Temperatures should be kept between freezing and 100 degrees F. Use electric heaters that are UL listed for Class I hazardous locations, or provide warmth by hot water. Never use or allow open flames in storage or handling areas. Electrical fixtures should be dust and explosion proof.
Provide adequate space to securely store empty pesticide containers until you can properly dispose of them.

Include a drainage system containing a sump to collect spills. Treat this material as surplus pesticide and dispose of it properly, according to label instructions.

Chemical storage buildings should be located at least 100 feet from any well. The same buffer zone should be maintained between the facilities and any surface water such as ditches, ponds or streams.

When feasible, storage should be downwind and downhill from sensitive areas, such as homes, play areas, animal shelters, gardens and groundwater sources. Also, the area should not be located in an area subject to flooding.






This Illustrated how hazardous materials should be shelved inside a chemical storage unit.
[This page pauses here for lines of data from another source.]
/-- The registers the spec names, in the order of its chapters. -/
inductive RegKind where
  | hstHistate -- HST_HISTATE, R48, 32 bits
  | hstHiid -- HST_HIID, R49, 64 bits
  | hstHidigest -- HST_HIDIGESTn, R50, 64 bits
  | hstHierr -- HST_HIERR, R51, 64 bits
  | tilPadctl -- TIL_PADCTL, R90, 32 bits
  | tilState -- TIL_STATE, R91, 64 bits
  | tilDescevt -- TIL_DESCEVT, R92, 64 bits
  | galFetch -- GAL_FETCH, R93, 32 bits
  | tilHndb -- TIL_HNDBn, R104, 64 bits
  | tilHndc -- TIL_HNDCn, R104, 64 bits
  | tilSlotcmd -- TIL_SLOTCMD, R132, 32 bits
  | tilSlotmap -- TIL_SLOTMAPk, R133, 64 bits
  | tilSpcnt -- TIL_SPCNT, R134, 64 bits
  | tilSpfault -- TIL_SPFAULT, R135, 64 bits
  | dieHarvest -- DIE_HARVEST, R136, 32 bits
  | dieXstat -- DIE_XSTAT, R137, 32 bits
  | tilMxctl -- TIL_MXCTL, R173, 32 bits
  | tilMxkrow -- TIL_MXKROW, R174, 64 bits
  | tilMxstat -- TIL_MXSTAT, R175, 64 bits
  | tilMxfault -- TIL_MXFAULT, R176, 64 bits
  | tilVctl -- TIL_VCTL, R209, 32 bits
  | tilVcsel -- TIL_VCSEL, R210, 32 bits
  | tilVcword -- TIL_VCWORD, R211, 64 bits
  | tilVstat -- TIL_VSTAT, R212, 64 bits
  | ptcCount -- PTC_COUNT, R254, 64 bits
  | ptcSched -- PTC_SCHED, R255, 64 bits
  | ptcAdj -- PTC_ADJ, R256, 64 bits
  | ptcState -- PTC_STATE, R257, 32 bits
  | ptcHoldreq -- PTC_HOLDREQ, R258, 32 bits
  | ptcHlogptr -- PTC_HLOGPTR, R259, 32 bits
  | ptcHloga -- PTC_HLOGAn, R260, 64 bits
  | ptcHlogb -- PTC_HLOGBn, R261, 64 bits
  | ptcRuna -- PTC_RUNAn, R262, 64 bits
  | ptcRunb -- PTC_RUNBn, R263, 64 bits
  | tilLate -- TIL_LATE, R264, 64 bits
  | tilQstat -- TIL_QSTAT, R265, 64 bits
  | galQstat -- GAL_QSTAT, R266, 32 bits
  | ptcOccwin -- PTC_OCCWIN, R267, 32 bits
  | ptcOcc -- PTC_OCCn, R268, 64 bits
  | galOcc -- GAL_OCC, R269, 32 bits
  | memCfg -- MEM_CFG, R295, 32 bits
  | memPlan -- MEM_PLAN, R296, 64 bits
  | memRef -- MEM_REFn, R297, 32 bits
  | memStat -- MEM_STATn, R298, 64 bits
  | memErrlog -- MEM_ERRLOG, R299, 64 bits
  | memCal -- MEM_CALn, R300, 32 bits
  | memStepok -- MEM_STEPOK, R301, 32 bits
  | anxCtl -- ANX_CTLp, R302, 32 bits
  | anxStat -- ANX_STATp, R303, 64 bits
  | dmaSrc -- DMA_SRCn, R323, 64 bits
  | dmaDst -- DMA_DSTn, R323, 64 bits
  | dmaLen -- DMA_LENn, R324, 32 bits
  | dmaNext -- DMA_NEXTn, R325, 64 bits
  | dmaCtl -- DMA_CTLn, R326, 32 bits
  | dmaStat -- DMA_STATn, R327, 32 bits
  | dmaErr -- DMA_ERRn, R328, 64 bits
  | hstCmdring -- HST_CMDRING, R352, 64 bits
  | hstCplring -- HST_CPLRING, R352, 64 bits
  | hstEvring -- HST_EVRING, R352, 64 bits
  | hstSbaddr -- HST_SBADDR, R353, 64 bits
  | hstRingstat -- HST_RINGSTAT, R354, 64 bits
  | hstEvstat -- HST_EVSTAT, R355, 32 bits
  | hstIrqmod -- HST_IRQMOD, R356, 32 bits
  | hstFwctl -- HST_FWCTL, R357, 32 bits
  | hstFwbase -- HST_FWBASEk, R358, 64 bits
  | hstFwlim -- HST_FWLIMk, R358, 64 bits
  | lnkCtl -- LNK_CTLp, R389, 32 bits
  | lnkStat -- LNK_STATp, R390, 64 bits
  | lnkErr -- LNK_ERRp, R391, 64 bits
  | lnkBudget -- LNK_BUDGETp, R392, 32 bits
  | lnkPool -- LNK_POOLp, R393, 64 bits
  | fabId -- FAB_ID, R436, 32 bits
  | fabCtl -- FAB_CTL, R437, 32 bits
  | fabEpoch -- FAB_EPOCH, R438, 32 bits
  | fabEpochcmd -- FAB_EPOCHCMD, R439, 32 bits
  | fabDisc -- FAB_DISC, R440, 64 bits
  | fabSyncctl -- FAB_SYNCCTL, R441, 32 bits
  | fabSyncstat -- FAB_SYNCSTAT, R442, 64 bits
  | fabBarctl -- FAB_BARCTL, R443, 32 bits
  | fabLaunch -- FAB_LAUNCH, R444, 64 bits
  | fabLstat -- FAB_LSTAT, R445, 32 bits
  | fabStrag -- FAB_STRAGn, R446, 32 bits
  | ptcRepro -- PTC_REPRO, R459, 32 bits
  | srvCtl -- SRV_CTL, R507, 32 bits
  | srvCap -- SRV_CAP, R508, 32 bits
  | srvWall -- SRV_WALL, R509, 64 bits
  | srvOcc -- SRV_OCC, R510, 64 bits
  | srvPages -- SRV_PAGES, R511, 64 bits
  | srvUtil -- SRV_UTIL, R512, 64 bits
  | srvStat -- SRV_STAT, R513, 64 bits
  | srvAccsel -- SRV_ACCSEL, R514, 32 bits
  | srvAccstate -- SRV_ACCSTATE, R515, 64 bits
  | srvAcclen -- SRV_ACCLEN, R516, 64 bits
  | srvTensel -- SRV_TENSEL, R517, 32 bits
  | srvTenbal -- SRV_TENBAL, R518, 64 bits
  | srvTencfg -- SRV_TENCFG, R519, 32 bits
  | dmaBcctl -- DMA_BCCTL, R541, 32 bits
  | dmaBcstat -- DMA_BCSTAT, R542, 64 bits
  | srvSwap -- SRV_SWAPn, R543, 32 bits
  | mirCtl -- MIR_CTL, R561, 32 bits
  | mirState -- MIR_STATE, R562, 64 bits
  | mirStat -- MIR_STAT, R563, 64 bits
  | clkState -- CLK_STATE, R584, 32 bits
  | clkStepcmd -- CLK_STEPCMD, R585, 32 bits
  | clkDroop -- CLK_DROOP, R586, 64 bits
  | pwrThermctl -- PWR_THERMCTL, R587, 32 bits
  | pwrThermstat -- PWR_THERMSTAT, R588, 64 bits
  | pwrCtl -- PWR_CTL, R589, 64 bits
  | pwrInput -- PWR_INPUT, R590, 64 bits
  | galGate -- GAL_GATE, R591, 32 bits
  | tilBankgate -- TIL_BANKGATE, R592, 32 bits
  | fusCfg -- FUS_CFG, R622, 32 bits
  | fusHarvest -- FUS_HARVEST, R623, 64 bits
  | fusArb -- FUS_ARB, R623, 64 bits
  | fusVkey -- FUS_VKEYsn, R623, 64 bits
  | fusOwnkey -- FUS_OWNKEYn, R623, 64 bits
  | secBootstat -- SEC_BOOTSTAT, R624, 64 bits
  | secFault -- SEC_FAULT, R625, 32 bits
  | secIdpub -- SEC_IDPUBn, R626, 64 bits
  | secPolicy -- SEC_POLICY, R626, 64 bits
  | updCtl -- UPD_CTL, R627, 32 bits
  | updState -- UPD_STATE, R628, 64 bits
  deriving DecidableEq, Repr

/-- A field of a register: its bits `[hi:lo]`, its access code and its reset. -/
structure Fld where
  kind : RegKind
  hi : Nat
  lo : Nat
  acc : Access
  rst : Reset
  deriving DecidableEq, Repr

/-- The number of bits of a field. -/
def Fld.width (f : Fld) : Nat := f.hi + 1 - f.lo

end Sys2Proof.Machine

namespace Sys2Proof.Machine.F
open Sys2Proof.Machine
Notice that the larger containers are closer to the floor, with smaller bottles on the top shelves. Also notice the drain on the floor that leads to secondary containment in case of a spill.


Safety Considerations

Equip the storage area with personal protective equipment and materials to handle accidents and spills. Activated charcoal, absorptive clay, venniculite, clay-granule type cat litter or sawdust are all good materials to absorb liquid spills.

The chemical storage area must be posted with signs at least 50 feet from and around the entrance stating such things as “DANGER: PESTICIDES,” “KEEP OUT,” and “NO SMOKING AREA.” Access to this facility must be limited to only a few individuals.

Never store pesticides where other products can become contaminated, and store dry pesticides on the top shelves while keeping liquids on the lower shelves. Always store chemicals in the original, labeled container, making sure they’re tightly sealed.

Maintain a current inventory of all materials in storage, along with a label of all materials, in a secure area away from the storage area. Date and identify all pesticides when they are placed into storage, and store no more than will be needed for one season. Establish a policy of first-in, first-used, so that pesticides do not become outdated. Provide the local fire department with an updated copy of this inventory.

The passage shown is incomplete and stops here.